Die Entwicklung der Künstlichen Intelligenz (KI) hat in den letzten Jahren enorme Fortschritte gemacht und fasziniert viele Menschen. Auch im Bildungsbereich eröffnen sich durch KI spannende Möglichkeiten, aber es gibt noch ein viel größeres Thema, das uns alle betreffen könnte: die existenziellen Risiken, die mit einer rasanten KI-Entwicklung einhergehen.
In diesem Beitrag möchte ich auf diese Risiken aufmerksam machen und einige wichtige Links und Quellen mit euch teilen. Es ist mir ein großes Anliegen, die Gefahr, die von einer möglichen allgemeinen oder sogar superintelligenten KI ausgeht, stärker ins gesellschaftliche Bewusstsein zu rücken.
Als Lehrkraft und Elternteil ist das Thema Bildung eine Herzensangelegenheit. Inwieweit KI die Schule revolutionieren oder entmenschlichen könnte (siehe beispielsweise SquirrelAI, beschäftigt viele von uns. Die aktuelle Entwicklung von Sprachmodellen wie ChatGPT zeigt, dass es in Zukunft vielfältige Einsatzmöglichkeiten im Unterricht geben wird – sei es zur Unterstützung bei Aufgaben, der Erstellung von Lernmaterialien oder zur Automatisierung von Korrekturprozessen.
Allerdings stellen sich hier schon erste kritische Fragen: Welche falschen Informationen oder Verzerrungen können dabei transportiert werden? Wie wirken sich KI-Tools auf die Eigenständigkeit beim Lernen aus? Wie können wir Diskriminierung und Manipulation durch KI verhindern?
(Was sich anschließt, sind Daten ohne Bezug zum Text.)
-- ==== Sys2Proof/Machine/Fabric.lean ====
section
/-! DEFINITION. The Tsuard fabric (spec/10): flits as bits (R283), bundles and neighbours (R302-R304), codewords
(R281, R282), what a slot sends (R287, R296-R298), forwarding (R288), ejection (R300), acknowledgements (R284), training
(R293, R294), commits (R291, R308) and bookings (R290). -/
namespace Sys2Proof.Machine

/-! ### Ready bits and mailbox events (R346, R418, R419) -/

/-- A function's MSI-X words: the PF, or a partition's VF (R342, R346). -/
def msixKey (vf : Option Nat) (word : Nat) : Nat := 256 * (match vf with
  | none => 0
  | some p => p + 1) + word

/-- A word of a function's MSI-X table. It resets to zero, so that no vector is masked: a module without BAR2, or in recovery mode,
signals vector 0 although no table can be written (R341, R417; DESIGN CHOICE, log 50). -/
def State.msixWord (s : State) (vf : Option Nat) (word : Nat) : Word := Tab.w s.gate.msix (msixKey vf word)

/-- Is a vector masked: bit 0 of its entry's vector control (PCIe; PRESUMED, log 50)? -/
def State.masked (s : State) (vf : Option Nat) (v : Nat) : Bool := bitAt (s.msixWord vf (2 * v + 1)) 32

/-- A vector of a function is signalled; one that is masked waits in the PBA. -/
def State.interrupt (s : State) (vf : Option Nat) (v : Nat) : State :=
  let k := msixKey vf (2 * v) / 2
  if s.masked vf v then { s with gate := { s.gate with pends := if s.gate.pends.contains k then s.gate.pends else s.gate.pends ++ [k] } }
  else { s with hostOut := s.hostOut ++ [.msix vf v] }

/-- A word of a function's MSI-X table written: a vector that waited goes out when its mask falls. -/
def State.writeMsix (s : State) (vf : Option Nat) (word : Nat) (w : Word) : State :=
  let k := msixKey vf word / 2
  let s := { s with gate := { s.gate with msix := Tab.set zeroW s.gate.msix (msixKey vf word) w } }
  if s.gate.pends.contains k && !s.masked vf (word / 2) then
    ({ s with gate := { s.gate with pends := s.gate.pends.filter (fun x => x != k) } } : State).interrupt vf (word / 2)
  else s

/-- A mailbox event: vector 0 of the PF. -/
def State.mailEvent (s : State) : State := s.interrupt none 0

/-- The number of a ready bit among the functions of FEATREQ, which follow R419: HOST, RINGS, STREAM, CADLOCK and SMB, the
management cores, the compute dies, the clusters, the stacks, the ports. -/
def featIndex (off bit : Nat) : Nat :=
  if off = 0x430018 then bit + 15
  else if 59 ≤ bit then 63 - bit
  else if 53 ≤ bit then bit - 53 + 5
  else if 49 ≤ bit then bit - 49 + 11
  else if 41 ≤ bit then bit - 41 + 63
  else bit - 17 + 71

/-- Does the function of a ready bit lack a required feature (R429, R430)? -/
def State.lacks (s : State) (off bit : Nat) : Bool := natBit s.boot.miss (featIndex off bit)
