/-- TAG_GRANT gives the lowest free tag of the die to the first waiting core whose partition may have one (R256, R257), and
counts event 0x21; where none may, nothing changes. TAG_RETURN puts the tag of a completed operation back into its die's
pool and forgets the operation (R255); one that is not complete keeps it. EXT_U_ACCESS lets one more access of the core's
EXT-U buffer take place at the end of the die cycle (log 15). There the oldest access whose sub-banks the cycle has left free
(R143, R146) takes place: the host's write of at most 256 B stores its bytes at its address, below 0x6_0000, and changes no
other byte; the host's read hands out the bytes as they were before the cycle's writes (R142) and changes none; an access
that finds a sub-bank in use waits. -/
def Obligations.TagsAndExtUAccesses : Prop :=
  ((∀ (s : State) (d : Nat), d < 4 →
    ((s.tagWaiters d).find? (fun w => s.tagFree d w.2.2) = none → exec (.tagGrant d) s = .next s) ∧
    (∀ n key p, (s.tagWaiters d).find? (fun w => s.tagFree d w.2.2) = some (n, key, p) → clear (s.coreAt key) = true →
      ∃ i t, exec (.tagGrant d) s = .next t ∧ (∀ e, e ∈ s.pool d → e.1 ≠ i) ∧
        (∀ j, j < i → ∃ e, e ∈ s.pool d ∧ e.1 = j) ∧ t.pool d = s.pool d ++ [(i, p)] ∧
        (∀ k, k ≠ d → t.pool k = s.pool k) ∧ (∀ k, k ≠ key → t.coreAt k = s.coreAt k) ∧
        t.coreAt key = { s.coreAt key with heldTag := some i } ∧
        t = { s with cores := t.cores, tags := t.tags, evs := s.evs ++ [⟨none, some d, ⟨0x21, p, 1⟩⟩] })) ∧
  (∀ (s : State) (id : Nat) (o : SxOp), s.op id = some o →
    (o.stage ≠ .complete → exec (.tagReturn id) s = .next s) ∧
    (∀ i, o.stage = .complete → o.tag = some i → ∃ t, exec (.tagReturn id) s = .next t ∧
      t.pool o.core.die = (s.pool o.core.die).filter (fun e => e.1 != i) ∧ (∀ k, k ≠ o.core.die → t.pool k = s.pool k) ∧
      t = { s with tags := t.tags, ops := s.ops.filter (fun x => x.id != id) }))) ∧
  (∀ (s : State) (u : CoreId) (key : Nat), s.key u = some key → exec (.extUAccess u) s =
    .next (s.setCoreAt key { s.coreAt key with extGo := min ((s.coreAt key).extGo + 1) (s.coreAt key).extU.length })) ∧
  (∀ (s t : State) (key : Nat) (c : Core) (a : ExtAcc) (rest : List ExtAcc),
    s.coreAt key = c → clear c = true → c.ecc = [] → c.extU = a :: rest → c.extGo ≠ 0 → a.for_ = .host → a.len ≤ 256 →
    t = State.extAccesses key 1 s →
    (c.extFree a = false → t = s) ∧
    (∀ bs, a.write = some bs → bs.length = a.len → c.extFree a = true → OnlyCore s t key ∧
      (t.coreAt key).extU = rest ∧ (t.coreAt key).extGo = c.extGo - 1 ∧ (t.coreAt key).regs = c.regs ∧
      (∀ x, x < a.addr ∨ a.addr + bs.length ≤ x ∨ 0x60000 ≤ x → (t.coreAt key).mem.byte x = c.mem.byte x) ∧
      (∀ i v, bs[i]? = some v → a.addr + i < 0x60000 → (t.coreAt key).mem.byte (a.addr + i) = v)) ∧
    (a.write = none → c.extFree a = true → (∀ k, k ≠ key → t.coreAt k = s.coreAt k) ∧
      t.coreAt key = { c with extU := rest, extGo := c.extGo - 1, busy := (t.coreAt key).busy } ∧
      t = { s with cores := t.cores, hostOut := s.hostOut ++ [.data (
        (List.range a.len).map (fun i => if a.addr + i < 0x60000 then c.byteOld (a.addr + i) else 0))] }))

/-! ### Channels and combining units -/

/-- The element on a die that is due first arrives (R156): at a core whose queue end is bound as channel in to the sender it
joins the elements waiting there; elsewhere on the core it is dropped, and event 0x0C is counted; one that comes later than
its time is dropped, with a link fault of its group (R215). Nothing else changes. The
credits on a die that are due first come back (R157): to a queue end that is still bound as channel out to the giver, and to
no other. A combining unit takes a waiting value element of a source that still owes its slot one (R163): each lane that the
element carries is added, sign-extended, modulo 2^136, the other lanes stay, the source has given one more, and a credit
goes back to the sender two die cycles later. No other slot changes. A combining unit with one element to deliver to the
cores of DMASK, each with a credit left (R164), sends it to the queue end that W1 names of every one of them, spending a
credit of each; without a credit at some destination it keeps the element. -/
def Obligations.ChannelsAndCombiningUnits : Prop :=
  ((∀ (s : State) (die : Nat) (f : ChanFlight) (m d k l key : Nat) (c : Core),
    die < 4 → s.nextFlight die = some f → f.due = s.now → UnitForm.ofId f.dst = .core m d k l →
    s.key ⟨d, k, l⟩ = some key → s.coreAt key = c → (∀ g, g ∈ c.gutter → g.1 ≠ f.group) → s.stale f.group f.gen = false →
    (f.dstQ < 48 → c.qkind f.dstQ = 2 → c.qpeer f.dstQ = f.srcUnit → c.qpq f.dstQ = f.srcQ →
      exec (.channelElementArrival die) s =
        .next ({ s with flights := s.flights.erase f }.setCoreAt key (c.setChan f.dstQ (c.chanIn f.dstQ ++ [f.elem])))) ∧
    ((48 ≤ f.dstQ ∨ c.qkind f.dstQ ≠ 2 ∨ c.qpeer f.dstQ ≠ f.srcUnit ∨ c.qpq f.dstQ ≠ f.srcQ) →
      exec (.channelElementArrival die) s =
        .next { s with flights := s.flights.erase f, evs := s.evs ++ [coreNote key 0x0C 0 1] })) ∧
  (∀ (s : State) (die : Nat) (f : ChanFlight), die < 4 → s.nextFlight die = some f → f.due < s.now →
    ∃ parts, exec (.channelElementArrival die) s = .next { s with
        flights := s.flights.erase f,
        raised := s.raised ++ [{ cls := 2, unit := UnitForm.toId (.group f.group), parts := parts, capture := none }] } ∧
      (∀ p, p < 16 → (parts.testBit p = true ↔ ∃ b, b ∈ s.bakes ∧ b.1 = f.group ∧ b.2.2.1 = p))) ∧
  (∀ (s : State) (die : Nat) (r : CreditFlight) (m d k l key : Nat) (c : Core),
    die < 4 → s.nextCredit die = some r → r.due ≤ s.now → UnitForm.ofId r.unit = .core m d k l →
    s.key ⟨d, k, l⟩ = some key → s.coreAt key = c →
    (c.qkind r.q = 3 → c.qpeer r.q = r.from_ → c.qpq r.q = r.fromQ →
      exec (.creditReturn die) s =
        .next ({ s with credits := s.credits.erase r }.setCoreAt key (c.setWr r.q (c.qwr r.q + r.m)))) ∧
    ((c.qkind r.q ≠ 3 ∨ c.qpeer r.q ≠ r.from_ ∨ c.qpq r.q ≠ r.fromQ) →
      exec (.creditReturn die) s = .next { s with credits := s.credits.erase r }))) ∧
  ((∀ (s : State) (d k src : Nat) (e : SrcElem) (w0 : Word) (x : Slot),
    d < 4 → k < 12 → src < 28 → Tab.get zeroN s.takeAt (unitKey d k) ≠ s.now + 1 →
    s.buf d k src = [e] → (∀ j, j < 28 → j ≠ src → s.buf d k j = []) → e.slot < 64 →
    w0 = s.cmb d k e.slot 0 → x = s.slot d k e.slot → x.given.length = 28 → x.acc.length = (w0.extractLsb' 50 7).toNat →
    e.elem.valid = true → x.given.getD src 0 < cmbValues w0 →
    ∃ t, exec (.combiningTake d k) s = .next t ∧
      (∀ n, n < 64 → n ≠ e.slot → t.slot d k n = s.slot d k n) ∧ t.buf d k src = [] ∧
      (t.slot d k e.slot).given = x.given.set src (x.given.getD src 0 + 1) ∧
      (∀ i, i < x.acc.length → (t.slot d k e.slot).acc.getD i 0 =
        if x.given.getD src 0 * cmbLanes (w0.extractLsb' 60 3).toNat ≤ i ∧
            i < (x.given.getD src 0 + 1) * cmbLanes (w0.extractLsb' 60 3).toNat then
          (x.acc.getD i 0 + (elemLanes (w0.extractLsb' 60 3).toNat e.elem.bytes).getD
            (i - x.given.getD src 0 * cmbLanes (w0.extractLsb' 60 3).toNat) 0) % 2 ^ 136
        else x.acc.getD i 0) ∧
      (∃ cr, t.credits = s.credits ++ [cr] ∧ cr.due = s.now + 2 ∧ cr.die = d ∧ cr.q = e.srcQ ∧ cr.m = 1) ∧
      t = { s with slots := t.slots, srcBufs := t.srcBufs, credits := t.credits, takeAt := t.takeAt }) ∧
  (∀ (s : State) (d k n : Nat) (e : Elem) (w1 : Word) (x : Slot),
    d < 4 → k < 12 → n < 64 → Tab.get zeroN s.giveAt (unitKey d k) ≠ s.now + 1 →
    x = s.slot d k n → x.out = [e] → (∀ j, j < 64 → j ≠ n → (s.slot d k j).out = []) →
    w1 = s.cmb d k n 1 → w1.getLsbD 63 = false →
    ((∀ l, l < 16 → w1.getLsbD l = true → 0 < x.credits.getD l 0) →
      ∃ t, exec (.combiningDelivery d k) s = .next t ∧
        t.flights = s.flights ++ ((List.range 16).filter (fun l => w1.getLsbD l)).map (fun l => {
          due := s.now + s.tmax (ccOff d k k), die := d, srcUnit := UnitForm.toId (.cluster s.me d k), srcQ := n,
          dst := UnitForm.toId (.core s.me d k l), dstQ := (w1.extractLsb' 42 6).toNat, elem := e, group := x.group,
          gen := x.gen }) ∧
        t.slot d k n = { x with
          out := [], credits := x.credits.zipIdx.map (fun p => if p.2 < 16 ∧ w1.getLsbD p.2 = true then p.1 - 1 else p.1) } ∧
        (∀ j, j < 64 → j ≠ n → t.slot d k j = s.slot d k j) ∧
        t = { s with slots := t.slots, flights := t.flights, giveAt := t.giveAt }) ∧
    ((∃ l, l < 16 ∧ w1.getLsbD l = true ∧ x.credits.getD l 0 = 0) →
      exec (.combiningDelivery d k) s = .next { s with giveAt := Tab.set zeroN s.giveAt (unitKey d k) (s.now + 1) })))

/-! ### Memory -/

/-- The next slot of a stack that is ready and accepts writes, once it has begun and with no corrected line to write back (R246,
R249, R250, R254, R414): in a refresh slot the stack refreshes; in a slot of partition p, or of the pool, the head of that
queue, the access that has reached the controller first, is served: a write of the host stores its bytes in its line and changes no other, a read of
the host hands out the line's bytes; an idle slot serves nothing. The next slot is one further, and no other stack changes.
A stack of the normal regime that reports a temperature above ENTER switches at the first frame after it (R252), at the
tally that the model takes for it (log 33); with a switch pending the report only sets TEMP. -/
def Obligations.DramSlotsAndRegimes : Prop :=
  (∀ (s : State) (m n e q : Nat) (x : Dram),
    m < 8 → x = s.dramOf m → n = max x.slot (768 * s.tally) → n < 768 * (s.tally + 1) → s.memReady m = true → x.ecc = [] →
    s.slotBegun m = true → s.cad.stopped = false → x.backs = [] →
    e = s.slotEntry m (s.fld (memOff m 0x100) 63 63) n →
    (e / 64 % 4 = 3 → exec (.dramSlot m) s = .next (s.setDram m { x with slot := n + 1 })) ∧
    (e / 64 % 4 = 2 → exec (.dramSlot m) s = .next { s.setDram m { x with slot := n + 1, refreshes := x.refreshes + 1 } with
      evs := s.evs ++ [⟨none, some (m / 2), ⟨0x22, 34 + m % 2, 1⟩⟩] }) ∧
    ((e / 64 % 4 = 0 ∧ q = e % 16 ∨ e / 64 % 4 = 1 ∧ q = 16) → ∀ r rest,
      Tab.get (fun _ => []) x.queues q = r :: rest → (∀ y, y ∈ rest → r.ready ≤ y.ready) → r.ready ≤ s.now → r.for_ = .host →
      natBit s.boot.writable (m / 2 + 1) = true → ∃ t, exec (.dramSlot m) s = .next t ∧ (t.dramOf m).slot = n + 1 ∧
        Tab.get (fun _ => []) (t.dramOf m).queues q = rest ∧ (∀ j, j ≠ m → t.dramOf j = s.dramOf j) ∧
        (∀ bs, r.write = some bs →
          (∀ a, a < 64 * r.line + r.off ∨ 64 * r.line + r.off + bs.length ≤ a → (t.dramOf m).mem.byte a = x.mem.byte a) ∧
          (∀ i v, bs[i]? = some v → (t.dramOf m).mem.byte (64 * r.line + r.off + i) = v) ∧
          t = { s with dram := t.dram, evs := t.evs }) ∧
        (r.write = none → (t.dramOf m).mem = x.mem ∧
          t = { s with dram := t.dram, evs := t.evs,
                       hostOut := s.hostOut ++ [.data (x.mem.bytes (64 * r.line + r.off) r.len)] }))) ∧
  (∀ (s : State) (m temp : Nat), m < 8 → temp < 256 →
    ((s.dramOf m).hotAt = none → s.fld (memOff m 0x100) 63 63 = 0 →
      s.fld (memOff m 0x100) 55 48 ≤ s.fld (memOff m 0x100) 15 8 → s.fld (memOff m 0x100) 15 8 < temp →
      exec (.refreshRegimeSwitch m temp) s = .next ((s.setFld (memOff m 0x100) 55 48 temp).setDram m
        { s.dramOf m with hotAt := some (regimeTally s.tickTime, true), below := 0 })) ∧
    ((s.dramOf m).hotAt ≠ none →
      exec (.refreshRegimeSwitch m temp) s = .next (s.setFld (memOff m 0x100) 55 48 temp)))

/-- A pair of slot tables that keeps R248 is written whole and takes effect at the next frame that begins with a tally that is a
multiple of 4; a pair that breaks R248 changes no entry, and the module's event is raised. No other register and no other
stack changes. Bookings (R290): a binary with one that names no entry, an entry that another partition's scheduled entry
holds or a second booking of the binary claims for another partition, or a reserve port (R226, R303) for a scheduled entry
changes no table, and the module's event is raised. One booking that R290 lets stand writes its entry of the shadow table
and nothing else, but for the port roles that came with the binary. -/
def Obligations.SlotTablesLoadAndBookingsMerge : Prop :=
  (∀ (s : State) (m : Nat) (v0 v1 : List Byte), m < 8 →
    (slotsOk (v0.map (fun b => b.toNat)) (v1.map (fun b => b.toNat)) = true →
      ∃ t, exec (.slotTableLoad m v0 v1) s = .next t ∧ t = { s with regs := t.regs, dram := t.dram } ∧
        (∀ k b, v0[k]? = some b → t.reg (slotOff m 0 k) = b.setWidth 64) ∧
        (∀ k b, v1[k]? = some b → t.reg (slotOff m 1 k) = b.setWidth 64) ∧
        (∀ off, (∀ k, k < 2048 → off ≠ slotOff m 0 k) → t.reg off = s.reg off) ∧
        (t.dramOf m).swapAt = 768 * (s.tally / 4 * 4 + 4) ∧ (t.dramOf m).mem = (s.dramOf m).mem ∧
        (∀ j, j ≠ m → t.dramOf j = s.dramOf j)) ∧
    (slotsOk (v0.map (fun b => b.toNat)) (v1.map (fun b => b.toNat)) = false →
      exec (.slotTableLoad m v0 v1) s = .next s.mailEvent)) ∧
  (∀ (s s1 : State) (roles : Option Nat), s1 = { s with fab := { s.fab with roles := roles } } →
    (∀ l : List Booking, (∃ b, b ∈ l ∧ (24 ≤ b.port ∨ 512 ≤ b.slot ∨
        (fsKind (s.reg (fslotOff 1 b.port b.slot)) = 1 ∨ fsKind (s.reg (fslotOff 1 b.port b.slot)) = 2) ∧
          fsPart (s.reg (fslotOff 1 b.port b.slot)) ≠ b.part ∨
        (b.kind = 1 ∨ b.kind = 2) ∧ (b.port ∈ s1.reservePorts ∨
          ∃ c, c ∈ l ∧ (c.kind = 1 ∨ c.kind = 2) ∧ c.port = b.port ∧ c.slot = b.slot ∧ c.part ≠ b.part))) →
      exec (.slotBookingMerge roles l) s = .next s1.mailEvent) ∧
    (∀ b : Booking, b.port < 24 → b.slot < 512 → b.kind < 4 → b.srcp < 32 → b.part < 16 →
      (fsKind (s.reg (fslotOff 1 b.port b.slot)) = 0 ∨ fsPart (s.reg (fslotOff 1 b.port b.slot)) = b.part) →
      fsKind (s.reg (fslotOff 1 b.port b.slot)) ≠ 3 → b.port ∉ s1.reservePorts →
      (∀ r, (r = b.port ∨ ∃ e, e ∈ s.regs ∧ 0x426000 ≤ e.1 ∧ e.1 < 0x42C000 ∧ (e.1 - 0x426000) / 0x400 = r) →
        ∀ i, i < 8 → ∃ j, j < 64 ∧ fsKind (s.reg (fslotOff 1 r (64 * i + j))) = 3) →
      exec (.slotBookingMerge roles [b]) s = .next (s1.setReg (fslotOff 1 b.port b.slot)
        (BitVec.ofNat 64 (b.kind * 2 ^ 14 + b.srcp * 2 ^ 9 + b.part)))))
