@[simp] theorem Core.reg_setReg_same (c : Core) (o : Nat) (w : Word) : (c.setReg o w).reg o = w := by
  simp [Core.reg, Core.setReg]
theorem Core.reg_setReg_other (c : Core) {o p : Nat} (w : Word) (h : p ≠ o) : (c.setReg o w).reg p = c.reg p :=
  Tab.get_set_other _ _ w h
@[simp] theorem Core.qrd_setRd_same (c : Core) (q v : Nat) : (c.setRd q v).qrd q = v := by simp [Core.qrd, Core.setRd]
@[simp] theorem Core.qwr_setWr_same (c : Core) (q v : Nat) : (c.setWr q v).qwr q = v := by simp [Core.qwr, Core.setWr]
@[simp] theorem Core.chanIn_setChan_same (c : Core) (q : Nat) (l : List Elem) : (c.setChan q l).chanIn q = l := by
  simp [Core.chanIn, Core.setChan]

end Sys2Proof.Machine
end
Was aber wirklich alarmierend ist, ist die quasi exponentielle Entwicklung der KI. Die Menschheit hat von Natur aus kaum ein Gespür für exponentielles Wachstum. Manche Grafiken machen jedoch deutlich, wie schnell sich die Leistungsfähigkeit einer KI steigern kann: Beispielgrafik 1, Beispielgrafik 2 und Beispielgrafik 3.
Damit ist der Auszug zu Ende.